Transcribe the data below verbatim from the line with "theorem txnUpdate_pending (s" to the line with "num f).fin = s.fin := rfl". Include both of those lines.

##########

-- ==== Sys2Proof/Laws/State.lean ====
section
/-! SUPPORT. One lemma per field of the state for each update that changes one field, true by rfl: later proofs never unfold
a record update. -/

-- In order: this many theorems side by side ask for more threads than fit.
set_option Elab.async false

namespace Sys2Proof.Machine

/-! ### regPut -/

@[simp] theorem regPut_pending (s : State) (off : Nat) (v : Word) : (regPut s off v).pending = s.pending := rfl
@[simp] theorem regPut_draws (s : State) (off : Nat) (v : Word) : (regPut s off v).draws = s.draws := rfl
@[simp] theorem regPut_time (s : State) (off : Nat) (v : Word) : (regPut s off v).time = s.time := rfl
@[simp] theorem regPut_mem (s : State) (off : Nat) (v : Word) : (regPut s off v).mem = s.mem := rfl
@[simp] theorem regPut_host (s : State) (off : Nat) (v : Word) : (regPut s off v).host = s.host := rfl
@[simp] theorem regPut_hif (s : State) (off : Nat) (v : Word) : (regPut s off v).hif = s.hif := rfl
@[simp] theorem regPut_ops (s : State) (off : Nat) (v : Word) : (regPut s off v).ops = s.ops := rfl
@[simp] theorem regPut_opNext (s : State) (off : Nat) (v : Word) : (regPut s off v).opNext = s.opNext := rfl
@[simp] theorem regPut_dome (s : State) (off : Nat) (v : Word) : (regPut s off v).dome = s.dome := rfl
@[simp] theorem regPut_fab (s : State) (off : Nat) (v : Word) : (regPut s off v).fab = s.fab := rfl
@[simp] theorem regPut_flt (s : State) (off : Nat) (v : Word) : (regPut s off v).flt = s.flt := rfl
@[simp] theorem regPut_mif (s : State) (off : Nat) (v : Word) : (regPut s off v).mif = s.mif := rfl
@[simp] theorem regPut_chime (s : State) (off : Nat) (v : Word) : (regPut s off v).chime = s.chime := rfl
@[simp] theorem regPut_fin (s : State) (off : Nat) (v : Word) : (regPut s off v).fin = s.fin := rfl
@[simp] theorem regPut_wamos (s : State) (off : Nat) (v : Word) : (regPut s off v).wamos = s.wamos := rfl

/-! ### periodRestart -/

@[simp] theorem periodRestart_pending (s : State) : (periodRestart s).pending = s.pending := rfl
@[simp] theorem periodRestart_draws (s : State) : (periodRestart s).draws = s.draws := rfl
@[simp] theorem periodRestart_time (s : State) : (periodRestart s).time = s.time := rfl
@[simp] theorem periodRestart_regs (s : State) : (periodRestart s).regs = s.regs := rfl
@[simp] theorem periodRestart_mem (s : State) : (periodRestart s).mem = s.mem := rfl
@[simp] theorem periodRestart_host (s : State) : (periodRestart s).host = s.host := rfl
@[simp] theorem periodRestart_hif (s : State) : (periodRestart s).hif = s.hif := rfl
@[simp] theorem periodRestart_ops (s : State) : (periodRestart s).ops = s.ops := rfl
@[simp] theorem periodRestart_opNext (s : State) : (periodRestart s).opNext = s.opNext := rfl
@[simp] theorem periodRestart_dome (s : State) : (periodRestart s).dome = s.dome := rfl
@[simp] theorem periodRestart_fab (s : State) : (periodRestart s).fab = s.fab := rfl
@[simp] theorem periodRestart_flt (s : State) : (periodRestart s).flt = s.flt := rfl
@[simp] theorem periodRestart_mif (s : State) : (periodRestart s).mif = s.mif := rfl
@[simp] theorem periodRestart_fin (s : State) : (periodRestart s).fin = s.fin := rfl
@[simp] theorem periodRestart_wamos (s : State) : (periodRestart s).wamos = s.wamos := rfl

/-! ### eqPut -/

@[simp] theorem eqPut_pending (s : State) (q : Nat) (e : EvQueue) : (eqPut s q e).pending = s.pending := rfl
@[simp] theorem eqPut_draws (s : State) (q : Nat) (e : EvQueue) : (eqPut s q e).draws = s.draws := rfl
@[simp] theorem eqPut_time (s : State) (q : Nat) (e : EvQueue) : (eqPut s q e).time = s.time := rfl
@[simp] theorem eqPut_regs (s : State) (q : Nat) (e : EvQueue) : (eqPut s q e).regs = s.regs := rfl
@[simp] theorem eqPut_mem (s : State) (q : Nat) (e : EvQueue) : (eqPut s q e).mem = s.mem := rfl
@[simp] theorem eqPut_host (s : State) (q : Nat) (e : EvQueue) : (eqPut s q e).host = s.host := rfl
@[simp] theorem eqPut_ops (s : State) (q : Nat) (e : EvQueue) : (eqPut s q e).ops = s.ops := rfl
@[simp] theorem eqPut_opNext (s : State) (q : Nat) (e : EvQueue) : (eqPut s q e).opNext = s.opNext := rfl
@[simp] theorem eqPut_dome (s : State) (q : Nat) (e : EvQueue) : (eqPut s q e).dome = s.dome := rfl
@[simp] theorem eqPut_fab (s : State) (q : Nat) (e : EvQueue) : (eqPut s q e).fab = s.fab := rfl
@[simp] theorem eqPut_flt (s : State) (q : Nat) (e : EvQueue) : (eqPut s q e).flt = s.flt := rfl
@[simp] theorem eqPut_mif (s : State) (q : Nat) (e : EvQueue) : (eqPut s q e).mif = s.mif := rfl
@[simp] theorem eqPut_chime (s : State) (q : Nat) (e : EvQueue) : (eqPut s q e).chime = s.chime := rfl
@[simp] theorem eqPut_fin (s : State) (q : Nat) (e : EvQueue) : (eqPut s q e).fin = s.fin := rfl
@[simp] theorem eqPut_wamos (s : State) (q : Nat) (e : EvQueue) : (eqPut s q e).wamos = s.wamos := rfl

/-! ### belfryPut -/

@[simp] theorem belfryPut_pending (s : State) (b : Nat) (x : Belfry) : (belfryPut s b x).pending = s.pending := rfl
@[simp] theorem belfryPut_draws (s : State) (b : Nat) (x : Belfry) : (belfryPut s b x).draws = s.draws := rfl
@[simp] theorem belfryPut_time (s : State) (b : Nat) (x : Belfry) : (belfryPut s b x).time = s.time := rfl
@[simp] theorem belfryPut_regs (s : State) (b : Nat) (x : Belfry) : (belfryPut s b x).regs = s.regs := rfl
@[simp] theorem belfryPut_mem (s : State) (b : Nat) (x : Belfry) : (belfryPut s b x).mem = s.mem := rfl
@[simp] theorem belfryPut_host (s : State) (b : Nat) (x : Belfry) : (belfryPut s b x).host = s.host := rfl
@[simp] theorem belfryPut_hif (s : State) (b : Nat) (x : Belfry) : (belfryPut s b x).hif = s.hif := rfl
@[simp] theorem belfryPut_ops (s : State) (b : Nat) (x : Belfry) : (belfryPut s b x).ops = s.ops := rfl
@[simp] theorem belfryPut_opNext (s : State) (b : Nat) (x : Belfry) : (belfryPut s b x).opNext = s.opNext := rfl
@[simp] theorem belfryPut_fab (s : State) (b : Nat) (x : Belfry) : (belfryPut s b x).fab = s.fab := rfl
@[simp] theorem belfryPut_flt (s : State) (b : Nat) (x : Belfry) : (belfryPut s b x).flt = s.flt := rfl
@[simp] theorem belfryPut_mif (s : State) (b : Nat) (x : Belfry) : (belfryPut s b x).mif = s.mif := rfl
@[simp] theorem belfryPut_chime (s : State) (b : Nat) (x : Belfry) : (belfryPut s b x).chime = s.chime := rfl
@[simp] theorem belfryPut_fin (s : State) (b : Nat) (x : Belfry) : (belfryPut s b x).fin = s.fin := rfl
@[simp] theorem belfryPut_wamos (s : State) (b : Nat) (x : Belfry) : (belfryPut s b x).wamos = s.wamos := rfl

/-! ### turretPut -/

@[simp] theorem turretPut_pending (s : State) (t : Nat) (x : Turret) : (turretPut s t x).pending = s.pending := rfl
@[simp] theorem turretPut_draws (s : State) (t : Nat) (x : Turret) : (turretPut s t x).draws = s.draws := rfl
@[simp] theorem turretPut_time (s : State) (t : Nat) (x : Turret) : (turretPut s t x).time = s.time := rfl
@[simp] theorem turretPut_regs (s : State) (t : Nat) (x : Turret) : (turretPut s t x).regs = s.regs := rfl
@[simp] theorem turretPut_mem (s : State) (t : Nat) (x : Turret) : (turretPut s t x).mem = s.mem := rfl
@[simp] theorem turretPut_host (s : State) (t : Nat) (x : Turret) : (turretPut s t x).host = s.host := rfl
@[simp] theorem turretPut_hif (s : State) (t : Nat) (x : Turret) : (turretPut s t x).hif = s.hif := rfl
@[simp] theorem turretPut_ops (s : State) (t : Nat) (x : Turret) : (turretPut s t x).ops = s.ops := rfl
@[simp] theorem turretPut_opNext (s : State) (t : Nat) (x : Turret) : (turretPut s t x).opNext = s.opNext := rfl
@[simp] theorem turretPut_fab (s : State) (t : Nat) (x : Turret) : (turretPut s t x).fab = s.fab := rfl
@[simp] theorem turretPut_flt (s : State) (t : Nat) (x : Turret) : (turretPut s t x).flt = s.flt := rfl
@[simp] theorem turretPut_mif (s : State) (t : Nat) (x : Turret) : (turretPut s t x).mif = s.mif := rfl
@[simp] theorem turretPut_chime (s : State) (t : Nat) (x : Turret) : (turretPut s t x).chime = s.chime := rfl
@[simp] theorem turretPut_fin (s : State) (t : Nat) (x : Turret) : (turretPut s t x).fin = s.fin := rfl
@[simp] theorem turretPut_wamos (s : State) (t : Nat) (x : Turret) : (turretPut s t x).wamos = s.wamos := rfl

/-! ### opUpdate -/

@[simp] theorem opUpdate_pending (s : State) (id : Nat) (f : Op → Op) : (opUpdate s id f).pending = s.pending := rfl
@[simp] theorem opUpdate_draws (s : State) (id : Nat) (f : Op → Op) : (opUpdate s id f).draws = s.draws := rfl
@[simp] theorem opUpdate_time (s : State) (id : Nat) (f : Op → Op) : (opUpdate s id f).time = s.time := rfl
@[simp] theorem opUpdate_regs (s : State) (id : Nat) (f : Op → Op) : (opUpdate s id f).regs = s.regs := rfl
@[simp] theorem opUpdate_mem (s : State) (id : Nat) (f : Op → Op) : (opUpdate s id f).mem = s.mem := rfl
@[simp] theorem opUpdate_host (s : State) (id : Nat) (f : Op → Op) : (opUpdate s id f).host = s.host := rfl
@[simp] theorem opUpdate_hif (s : State) (id : Nat) (f : Op → Op) : (opUpdate s id f).hif = s.hif := rfl
@[simp] theorem opUpdate_opNext (s : State) (id : Nat) (f : Op → Op) : (opUpdate s id f).opNext = s.opNext := rfl
@[simp] theorem opUpdate_dome (s : State) (id : Nat) (f : Op → Op) : (opUpdate s id f).dome = s.dome := rfl
@[simp] theorem opUpdate_fab (s : State) (id : Nat) (f : Op → Op) : (opUpdate s id f).fab = s.fab := rfl
@[simp] theorem opUpdate_flt (s : State) (id : Nat) (f : Op → Op) : (opUpdate s id f).flt = s.flt := rfl
@[simp] theorem opUpdate_mif (s : State) (id : Nat) (f : Op → Op) : (opUpdate s id f).mif = s.mif := rfl
@[simp] theorem opUpdate_chime (s : State) (id : Nat) (f : Op → Op) : (opUpdate s id f).chime = s.chime := rfl
@[simp] theorem opUpdate_fin (s : State) (id : Nat) (f : Op → Op) : (opUpdate s id f).fin = s.fin := rfl
@[simp] theorem opUpdate_wamos (s : State) (id : Nat) (f : Op → Op) : (opUpdate s id f).wamos = s.wamos := rfl

/-! ### txnUpdate -/

@[simp] theorem txnUpdate_pending (s : State) (num : Nat) (f : Txn → Txn) :
    (txnUpdate s num f).pending = s.pending := rfl
@[simp] theorem txnUpdate_draws (s : State) (num : Nat) (f : Txn → Txn) : (txnUpdate s num f).draws = s.draws := rfl
@[simp] theorem txnUpdate_time (s : State) (num : Nat) (f : Txn → Txn) : (txnUpdate s num f).time = s.time := rfl
@[simp] theorem txnUpdate_regs (s : State) (num : Nat) (f : Txn → Txn) : (txnUpdate s num f).regs = s.regs := rfl
@[simp] theorem txnUpdate_mem (s : State) (num : Nat) (f : Txn → Txn) : (txnUpdate s num f).mem = s.mem := rfl
@[simp] theorem txnUpdate_host (s : State) (num : Nat) (f : Txn → Txn) : (txnUpdate s num f).host = s.host := rfl
@[simp] theorem txnUpdate_hif (s : State) (num : Nat) (f : Txn → Txn) : (txnUpdate s num f).hif = s.hif := rfl
@[simp] theorem txnUpdate_ops (s : State) (num : Nat) (f : Txn → Txn) : (txnUpdate s num f).ops = s.ops := rfl
@[simp] theorem txnUpdate_opNext (s : State) (num : Nat) (f : Txn → Txn) : (txnUpdate s num f).opNext = s.opNext := rfl
@[simp] theorem txnUpdate_fab (s : State) (num : Nat) (f : Txn → Txn) : (txnUpdate s num f).fab = s.fab := rfl
@[simp] theorem txnUpdate_flt (s : State) (num : Nat) (f : Txn → Txn) : (txnUpdate s num f).flt = s.flt := rfl
@[simp] theorem txnUpdate_mif (s : State) (num : Nat) (f : Txn → Txn) : (txnUpdate s num f).mif = s.mif := rfl
@[simp] theorem txnUpdate_chime (s : State) (num : Nat) (f : Txn → Txn) : (txnUpdate s num f).chime = s.chime := rfl
@[simp] theorem txnUpdate_fin (s : State) (num : Nat) (f : Txn → Txn) : (txnUpdate s num f).fin = s.fin := rfl
@[simp] theorem txnUpdate_wamos (s : State) (num : Nat) (f : Txn → Txn) : (txnUpdate s num f).wamos = s.wamos := rfl

/-! ### setHealth -/

@[simp] theorem setHealth_pending (s : State) (bitNo : Nat) : (setHealth s bitNo).pending = s.pending := rfl
@[simp] theorem setHealth_draws (s : State) (bitNo : Nat) : (setHealth s bitNo).draws = s.draws := rfl
@[simp] theorem setHealth_time (s : State) (bitNo : Nat) : (setHealth s bitNo).time = s.time := rfl
@[simp] theorem setHealth_regs (s : State) (bitNo : Nat) : (setHealth s bitNo).regs = s.regs := rfl
@[simp] theorem setHealth_mem (s : State) (bitNo : Nat) : (setHealth s bitNo).mem = s.mem := rfl
@[simp] theorem setHealth_host (s : State) (bitNo : Nat) : (setHealth s bitNo).host = s.host := rfl
@[simp] theorem setHealth_hif (s : State) (bitNo : Nat) : (setHealth s bitNo).hif = s.hif := rfl
@[simp] theorem setHealth_ops (s : State) (bitNo : Nat) : (setHealth s bitNo).ops = s.ops := rfl
@[simp] theorem setHealth_opNext (s : State) (bitNo : Nat) : (setHealth s bitNo).opNext = s.opNext := rfl
@[simp] theorem setHealth_fab (s : State) (bitNo : Nat) : (setHealth s bitNo).fab = s.fab := rfl
@[simp] theorem setHealth_flt (s : State) (bitNo : Nat) : (setHealth s bitNo).flt = s.flt := rfl
@[simp] theorem setHealth_mif (s : State) (bitNo : Nat) : (setHealth s bitNo).mif = s.mif := rfl
@[simp] theorem setHealth_chime (s : State) (bitNo : Nat) : (setHealth s bitNo).chime = s.chime := rfl
@[simp] theorem setHealth_fin (s : State) (bitNo : Nat) : (setHealth s bitNo).fin = s.fin := rfl
@[simp] theorem setHealth_wamos (s : State) (bitNo : Nat) : (setHealth s bitNo).wamos = s.wamos := rfl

##########

Answer for the task |
@[simp] theorem txnUpdate_pending (s : State) (num : Nat) (f : Txn → Txn) :
    (txnUpdate s num f).pending = s.pending := rfl
@[simp] theorem txnUpdate_draws (s : State) (num : Nat) (f : Txn → Txn) : (txnUpdate s num f).draws = s.draws := rfl
@[simp] theorem txnUpdate_time (s : State) (num : Nat) (f : Txn → Txn) : (txnUpdate s num f).time = s.time := rfl
@[simp] theorem txnUpdate_regs (s : State) (num : Nat) (f : Txn → Txn) : (txnUpdate s num f).regs = s.regs := rfl
@[simp] theorem txnUpdate_mem (s : State) (num : Nat) (f : Txn → Txn) : (txnUpdate s num f).mem = s.mem := rfl
@[simp] theorem txnUpdate_host (s : State) (num : Nat) (f : Txn → Txn) : (txnUpdate s num f).host = s.host := rfl
@[simp] theorem txnUpdate_hif (s : State) (num : Nat) (f : Txn → Txn) : (txnUpdate s num f).hif = s.hif := rfl
@[simp] theorem txnUpdate_ops (s : State) (num : Nat) (f : Txn → Txn) : (txnUpdate s num f).ops = s.ops := rfl
@[simp] theorem txnUpdate_opNext (s : State) (num : Nat) (f : Txn → Txn) : (txnUpdate s num f).opNext = s.opNext := rfl
@[simp] theorem txnUpdate_fab (s : State) (num : Nat) (f : Txn → Txn) : (txnUpdate s num f).fab = s.fab := rfl
@[simp] theorem txnUpdate_flt (s : State) (num : Nat) (f : Txn → Txn) : (txnUpdate s num f).flt = s.flt := rfl
@[simp] theorem txnUpdate_mif (s : State) (num : Nat) (f : Txn → Txn) : (txnUpdate s num f).mif = s.mif := rfl
@[simp] theorem txnUpdate_chime (s : State) (num : Nat) (f : Txn → Txn) : (txnUpdate s num f).chime = s.chime := rfl
@[simp] theorem txnUpdate_fin (s : State) (num : Nat) (f : Txn → Txn) : (txnUpdate s num f).fin = s.fin := rfl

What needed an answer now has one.